(Exercise objective) Search the data for the string "voqKey" and extract every line where it appears.

(Exercise materials)
——

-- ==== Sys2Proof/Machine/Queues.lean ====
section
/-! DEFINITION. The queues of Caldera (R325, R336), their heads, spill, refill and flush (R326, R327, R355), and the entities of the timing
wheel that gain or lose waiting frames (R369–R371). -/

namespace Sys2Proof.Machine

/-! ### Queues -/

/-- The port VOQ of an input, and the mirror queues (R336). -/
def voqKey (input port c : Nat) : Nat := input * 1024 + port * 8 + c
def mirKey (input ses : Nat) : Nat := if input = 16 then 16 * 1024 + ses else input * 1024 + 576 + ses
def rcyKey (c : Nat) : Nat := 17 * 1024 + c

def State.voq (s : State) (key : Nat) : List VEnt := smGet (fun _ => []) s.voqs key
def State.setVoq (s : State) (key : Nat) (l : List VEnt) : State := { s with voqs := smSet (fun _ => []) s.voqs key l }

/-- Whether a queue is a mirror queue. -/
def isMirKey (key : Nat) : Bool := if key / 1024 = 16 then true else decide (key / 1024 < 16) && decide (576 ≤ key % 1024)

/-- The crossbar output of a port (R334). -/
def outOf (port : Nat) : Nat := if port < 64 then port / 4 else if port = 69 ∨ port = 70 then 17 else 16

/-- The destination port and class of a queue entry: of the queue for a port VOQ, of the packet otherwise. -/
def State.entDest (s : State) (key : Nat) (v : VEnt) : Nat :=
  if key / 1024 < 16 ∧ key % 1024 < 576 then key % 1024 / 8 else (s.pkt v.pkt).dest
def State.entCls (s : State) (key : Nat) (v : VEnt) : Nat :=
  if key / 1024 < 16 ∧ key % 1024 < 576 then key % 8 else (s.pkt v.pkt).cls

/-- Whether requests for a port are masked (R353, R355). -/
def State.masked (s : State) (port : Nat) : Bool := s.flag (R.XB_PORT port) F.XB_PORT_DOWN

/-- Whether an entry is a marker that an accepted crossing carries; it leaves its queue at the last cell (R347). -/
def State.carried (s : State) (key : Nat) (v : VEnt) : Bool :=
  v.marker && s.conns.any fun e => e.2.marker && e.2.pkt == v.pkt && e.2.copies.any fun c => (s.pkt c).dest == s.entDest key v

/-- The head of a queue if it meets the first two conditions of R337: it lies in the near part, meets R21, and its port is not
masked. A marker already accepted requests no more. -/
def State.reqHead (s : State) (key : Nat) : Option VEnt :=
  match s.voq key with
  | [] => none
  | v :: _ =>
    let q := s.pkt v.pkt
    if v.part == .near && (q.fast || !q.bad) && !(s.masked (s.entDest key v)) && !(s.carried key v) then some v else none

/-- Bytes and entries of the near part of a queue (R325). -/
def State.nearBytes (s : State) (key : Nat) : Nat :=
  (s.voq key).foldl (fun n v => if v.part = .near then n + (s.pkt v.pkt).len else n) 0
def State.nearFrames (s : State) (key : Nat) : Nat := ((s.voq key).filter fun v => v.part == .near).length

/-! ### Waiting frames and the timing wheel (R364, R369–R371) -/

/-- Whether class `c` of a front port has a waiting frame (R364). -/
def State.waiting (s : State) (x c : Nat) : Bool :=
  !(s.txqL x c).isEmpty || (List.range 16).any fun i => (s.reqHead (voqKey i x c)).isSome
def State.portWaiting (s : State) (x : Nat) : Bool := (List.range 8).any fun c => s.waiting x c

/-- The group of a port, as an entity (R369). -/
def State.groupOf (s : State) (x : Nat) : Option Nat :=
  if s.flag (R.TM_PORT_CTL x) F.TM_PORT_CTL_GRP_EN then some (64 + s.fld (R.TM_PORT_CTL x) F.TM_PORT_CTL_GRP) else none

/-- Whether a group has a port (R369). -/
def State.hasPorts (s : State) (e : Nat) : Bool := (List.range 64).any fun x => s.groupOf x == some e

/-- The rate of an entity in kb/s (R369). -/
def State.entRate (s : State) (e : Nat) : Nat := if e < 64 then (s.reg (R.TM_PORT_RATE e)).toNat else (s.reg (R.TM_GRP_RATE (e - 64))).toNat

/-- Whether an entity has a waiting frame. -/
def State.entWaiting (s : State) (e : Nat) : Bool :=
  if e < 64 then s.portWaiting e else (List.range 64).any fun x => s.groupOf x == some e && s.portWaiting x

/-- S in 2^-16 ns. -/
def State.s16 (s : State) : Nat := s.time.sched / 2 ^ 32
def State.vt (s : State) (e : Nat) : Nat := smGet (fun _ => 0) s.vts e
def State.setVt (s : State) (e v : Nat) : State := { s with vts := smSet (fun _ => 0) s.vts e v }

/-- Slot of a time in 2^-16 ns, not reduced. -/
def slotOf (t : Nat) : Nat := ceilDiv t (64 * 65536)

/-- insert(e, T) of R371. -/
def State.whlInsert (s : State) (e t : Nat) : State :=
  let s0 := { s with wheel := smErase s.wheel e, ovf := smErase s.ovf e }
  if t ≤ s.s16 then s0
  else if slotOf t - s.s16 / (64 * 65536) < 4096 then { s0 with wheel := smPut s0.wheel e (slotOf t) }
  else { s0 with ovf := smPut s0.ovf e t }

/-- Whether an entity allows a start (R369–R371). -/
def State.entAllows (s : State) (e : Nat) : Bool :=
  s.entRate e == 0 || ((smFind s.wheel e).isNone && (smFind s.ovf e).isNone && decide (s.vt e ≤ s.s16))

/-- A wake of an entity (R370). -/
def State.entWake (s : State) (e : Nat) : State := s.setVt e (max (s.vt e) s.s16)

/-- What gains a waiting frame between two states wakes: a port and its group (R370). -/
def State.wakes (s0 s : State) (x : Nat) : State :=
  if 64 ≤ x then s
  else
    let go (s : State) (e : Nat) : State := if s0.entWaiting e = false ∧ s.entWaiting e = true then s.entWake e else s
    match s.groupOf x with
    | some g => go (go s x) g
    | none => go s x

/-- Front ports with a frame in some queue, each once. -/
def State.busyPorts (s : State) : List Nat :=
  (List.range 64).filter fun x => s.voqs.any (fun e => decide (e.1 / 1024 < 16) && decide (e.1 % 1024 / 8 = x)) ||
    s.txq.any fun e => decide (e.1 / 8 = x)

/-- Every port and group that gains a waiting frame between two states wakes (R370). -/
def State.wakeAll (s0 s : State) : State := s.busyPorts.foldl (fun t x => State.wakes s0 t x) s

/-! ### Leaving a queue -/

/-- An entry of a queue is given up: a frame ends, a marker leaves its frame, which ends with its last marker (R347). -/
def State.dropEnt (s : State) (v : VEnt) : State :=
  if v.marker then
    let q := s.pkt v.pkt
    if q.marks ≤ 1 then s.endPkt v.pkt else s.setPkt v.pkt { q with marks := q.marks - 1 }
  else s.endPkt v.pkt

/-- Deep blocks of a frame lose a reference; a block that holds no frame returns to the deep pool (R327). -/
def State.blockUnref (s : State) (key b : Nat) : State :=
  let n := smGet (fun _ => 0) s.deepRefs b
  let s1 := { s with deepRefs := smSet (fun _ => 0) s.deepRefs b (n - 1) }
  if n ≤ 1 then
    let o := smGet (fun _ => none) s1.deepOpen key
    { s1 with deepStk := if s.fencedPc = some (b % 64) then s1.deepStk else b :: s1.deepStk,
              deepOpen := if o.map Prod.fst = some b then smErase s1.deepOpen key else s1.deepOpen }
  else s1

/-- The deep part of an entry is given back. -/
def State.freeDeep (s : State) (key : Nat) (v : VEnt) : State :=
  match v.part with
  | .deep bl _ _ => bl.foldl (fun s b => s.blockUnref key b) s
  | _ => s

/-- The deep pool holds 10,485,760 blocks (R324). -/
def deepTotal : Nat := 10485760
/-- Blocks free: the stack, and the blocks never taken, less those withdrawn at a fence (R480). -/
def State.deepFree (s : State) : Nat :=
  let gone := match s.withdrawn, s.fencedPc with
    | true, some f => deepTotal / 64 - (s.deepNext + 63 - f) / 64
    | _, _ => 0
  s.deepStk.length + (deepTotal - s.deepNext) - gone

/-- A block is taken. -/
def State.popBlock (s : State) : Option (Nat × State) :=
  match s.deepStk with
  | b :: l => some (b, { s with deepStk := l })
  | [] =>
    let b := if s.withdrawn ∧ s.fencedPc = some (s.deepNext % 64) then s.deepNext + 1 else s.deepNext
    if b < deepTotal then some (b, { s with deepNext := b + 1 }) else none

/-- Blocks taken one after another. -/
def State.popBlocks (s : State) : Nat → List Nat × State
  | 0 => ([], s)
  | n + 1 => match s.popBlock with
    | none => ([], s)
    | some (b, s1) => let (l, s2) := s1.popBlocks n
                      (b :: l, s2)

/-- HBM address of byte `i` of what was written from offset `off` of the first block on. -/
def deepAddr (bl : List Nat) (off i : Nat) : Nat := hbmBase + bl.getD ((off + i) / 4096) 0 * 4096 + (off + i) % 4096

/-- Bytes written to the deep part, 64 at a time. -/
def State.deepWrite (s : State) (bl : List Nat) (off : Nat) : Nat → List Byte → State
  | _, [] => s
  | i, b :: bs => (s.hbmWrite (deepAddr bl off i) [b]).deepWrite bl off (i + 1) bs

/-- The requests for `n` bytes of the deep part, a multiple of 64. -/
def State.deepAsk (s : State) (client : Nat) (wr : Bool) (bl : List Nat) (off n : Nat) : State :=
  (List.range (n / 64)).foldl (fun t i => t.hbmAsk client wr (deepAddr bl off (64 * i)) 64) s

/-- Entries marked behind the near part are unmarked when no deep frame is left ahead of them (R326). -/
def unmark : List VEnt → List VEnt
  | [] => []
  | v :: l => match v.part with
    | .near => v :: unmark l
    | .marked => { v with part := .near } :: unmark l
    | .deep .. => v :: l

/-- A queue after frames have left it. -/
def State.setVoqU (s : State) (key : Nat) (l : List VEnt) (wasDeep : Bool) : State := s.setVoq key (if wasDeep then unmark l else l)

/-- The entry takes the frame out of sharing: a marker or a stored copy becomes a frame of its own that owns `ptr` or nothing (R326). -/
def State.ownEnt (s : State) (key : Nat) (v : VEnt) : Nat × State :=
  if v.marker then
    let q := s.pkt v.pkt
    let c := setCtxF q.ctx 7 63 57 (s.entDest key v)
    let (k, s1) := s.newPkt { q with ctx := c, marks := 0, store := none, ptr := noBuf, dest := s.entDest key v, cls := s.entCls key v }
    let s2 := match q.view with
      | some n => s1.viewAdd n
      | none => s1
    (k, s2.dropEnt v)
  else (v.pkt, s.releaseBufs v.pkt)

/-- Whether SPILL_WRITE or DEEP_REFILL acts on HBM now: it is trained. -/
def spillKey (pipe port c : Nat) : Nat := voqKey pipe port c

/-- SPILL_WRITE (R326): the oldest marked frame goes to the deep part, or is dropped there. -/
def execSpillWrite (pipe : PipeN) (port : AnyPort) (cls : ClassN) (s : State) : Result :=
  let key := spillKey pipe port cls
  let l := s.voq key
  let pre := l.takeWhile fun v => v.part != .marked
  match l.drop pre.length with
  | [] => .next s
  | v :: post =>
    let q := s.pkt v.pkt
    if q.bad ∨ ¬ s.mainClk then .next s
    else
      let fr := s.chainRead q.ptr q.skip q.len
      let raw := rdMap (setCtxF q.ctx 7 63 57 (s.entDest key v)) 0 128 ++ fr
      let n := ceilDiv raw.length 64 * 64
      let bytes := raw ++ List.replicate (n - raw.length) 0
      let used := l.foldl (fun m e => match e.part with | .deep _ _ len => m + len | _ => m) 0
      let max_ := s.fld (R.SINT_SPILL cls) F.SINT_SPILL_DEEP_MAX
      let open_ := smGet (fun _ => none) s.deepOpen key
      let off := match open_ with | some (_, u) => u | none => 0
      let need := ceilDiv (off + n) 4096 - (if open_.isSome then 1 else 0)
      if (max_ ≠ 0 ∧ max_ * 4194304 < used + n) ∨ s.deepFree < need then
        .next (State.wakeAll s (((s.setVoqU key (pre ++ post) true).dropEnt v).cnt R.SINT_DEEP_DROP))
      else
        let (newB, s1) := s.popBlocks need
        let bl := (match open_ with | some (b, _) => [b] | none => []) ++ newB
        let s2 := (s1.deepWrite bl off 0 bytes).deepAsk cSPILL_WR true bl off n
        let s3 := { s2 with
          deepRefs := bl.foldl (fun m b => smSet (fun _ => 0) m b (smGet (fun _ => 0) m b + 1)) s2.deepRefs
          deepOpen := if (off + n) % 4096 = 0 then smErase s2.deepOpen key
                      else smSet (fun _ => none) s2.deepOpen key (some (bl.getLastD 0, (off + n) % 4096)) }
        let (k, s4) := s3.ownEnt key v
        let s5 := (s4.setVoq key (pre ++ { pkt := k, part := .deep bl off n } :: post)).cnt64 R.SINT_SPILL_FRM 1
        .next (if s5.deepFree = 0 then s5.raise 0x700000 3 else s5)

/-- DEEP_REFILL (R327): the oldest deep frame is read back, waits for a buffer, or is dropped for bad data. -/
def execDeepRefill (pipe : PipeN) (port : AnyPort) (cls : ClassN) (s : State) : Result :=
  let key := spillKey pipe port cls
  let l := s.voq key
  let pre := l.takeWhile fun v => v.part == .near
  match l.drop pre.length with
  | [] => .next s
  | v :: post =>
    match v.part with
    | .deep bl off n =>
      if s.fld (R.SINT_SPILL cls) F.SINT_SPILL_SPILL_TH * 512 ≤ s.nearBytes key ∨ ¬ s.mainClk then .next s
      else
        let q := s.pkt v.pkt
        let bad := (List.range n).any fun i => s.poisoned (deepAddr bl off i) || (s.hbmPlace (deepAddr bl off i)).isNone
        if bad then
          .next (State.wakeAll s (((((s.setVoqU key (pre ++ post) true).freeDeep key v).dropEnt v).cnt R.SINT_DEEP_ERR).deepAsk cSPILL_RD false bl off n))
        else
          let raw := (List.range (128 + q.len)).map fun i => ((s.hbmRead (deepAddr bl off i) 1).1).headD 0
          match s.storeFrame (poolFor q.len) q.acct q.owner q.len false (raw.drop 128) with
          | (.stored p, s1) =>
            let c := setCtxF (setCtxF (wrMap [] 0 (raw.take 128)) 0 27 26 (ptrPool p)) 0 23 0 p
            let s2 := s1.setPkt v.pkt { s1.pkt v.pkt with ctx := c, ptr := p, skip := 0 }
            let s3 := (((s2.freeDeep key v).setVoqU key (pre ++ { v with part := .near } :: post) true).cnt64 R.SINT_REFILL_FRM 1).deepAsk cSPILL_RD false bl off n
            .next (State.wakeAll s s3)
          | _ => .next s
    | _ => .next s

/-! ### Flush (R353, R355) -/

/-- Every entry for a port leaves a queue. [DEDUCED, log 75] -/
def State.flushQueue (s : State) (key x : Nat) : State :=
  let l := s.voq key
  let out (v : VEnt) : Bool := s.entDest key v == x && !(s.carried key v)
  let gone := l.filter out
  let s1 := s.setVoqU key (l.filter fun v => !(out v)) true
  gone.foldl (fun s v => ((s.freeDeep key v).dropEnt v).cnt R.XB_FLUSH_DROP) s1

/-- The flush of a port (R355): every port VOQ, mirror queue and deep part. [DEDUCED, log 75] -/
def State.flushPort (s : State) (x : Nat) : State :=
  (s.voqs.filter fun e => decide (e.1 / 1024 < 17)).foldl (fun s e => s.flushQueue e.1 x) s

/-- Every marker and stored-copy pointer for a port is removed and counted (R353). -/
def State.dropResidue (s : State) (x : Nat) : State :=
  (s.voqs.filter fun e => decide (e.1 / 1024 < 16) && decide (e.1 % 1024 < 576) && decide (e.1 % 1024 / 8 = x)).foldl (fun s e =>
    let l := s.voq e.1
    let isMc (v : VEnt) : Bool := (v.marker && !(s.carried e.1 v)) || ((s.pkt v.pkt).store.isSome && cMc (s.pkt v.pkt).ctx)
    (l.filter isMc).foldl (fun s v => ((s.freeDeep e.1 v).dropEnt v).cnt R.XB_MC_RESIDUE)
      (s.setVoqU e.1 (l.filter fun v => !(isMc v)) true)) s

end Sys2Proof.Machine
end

——

(Finished task)
def voqKey (input port c : Nat) : Nat := input * 1024 + port * 8 + c
  !(s.txqL x c).isEmpty || (List.range 16).any fun i => (s.reqHead (voqKey i x c)).isSome
def spillKey (pipe port c : Nat) : Nat := voqKey pipe port c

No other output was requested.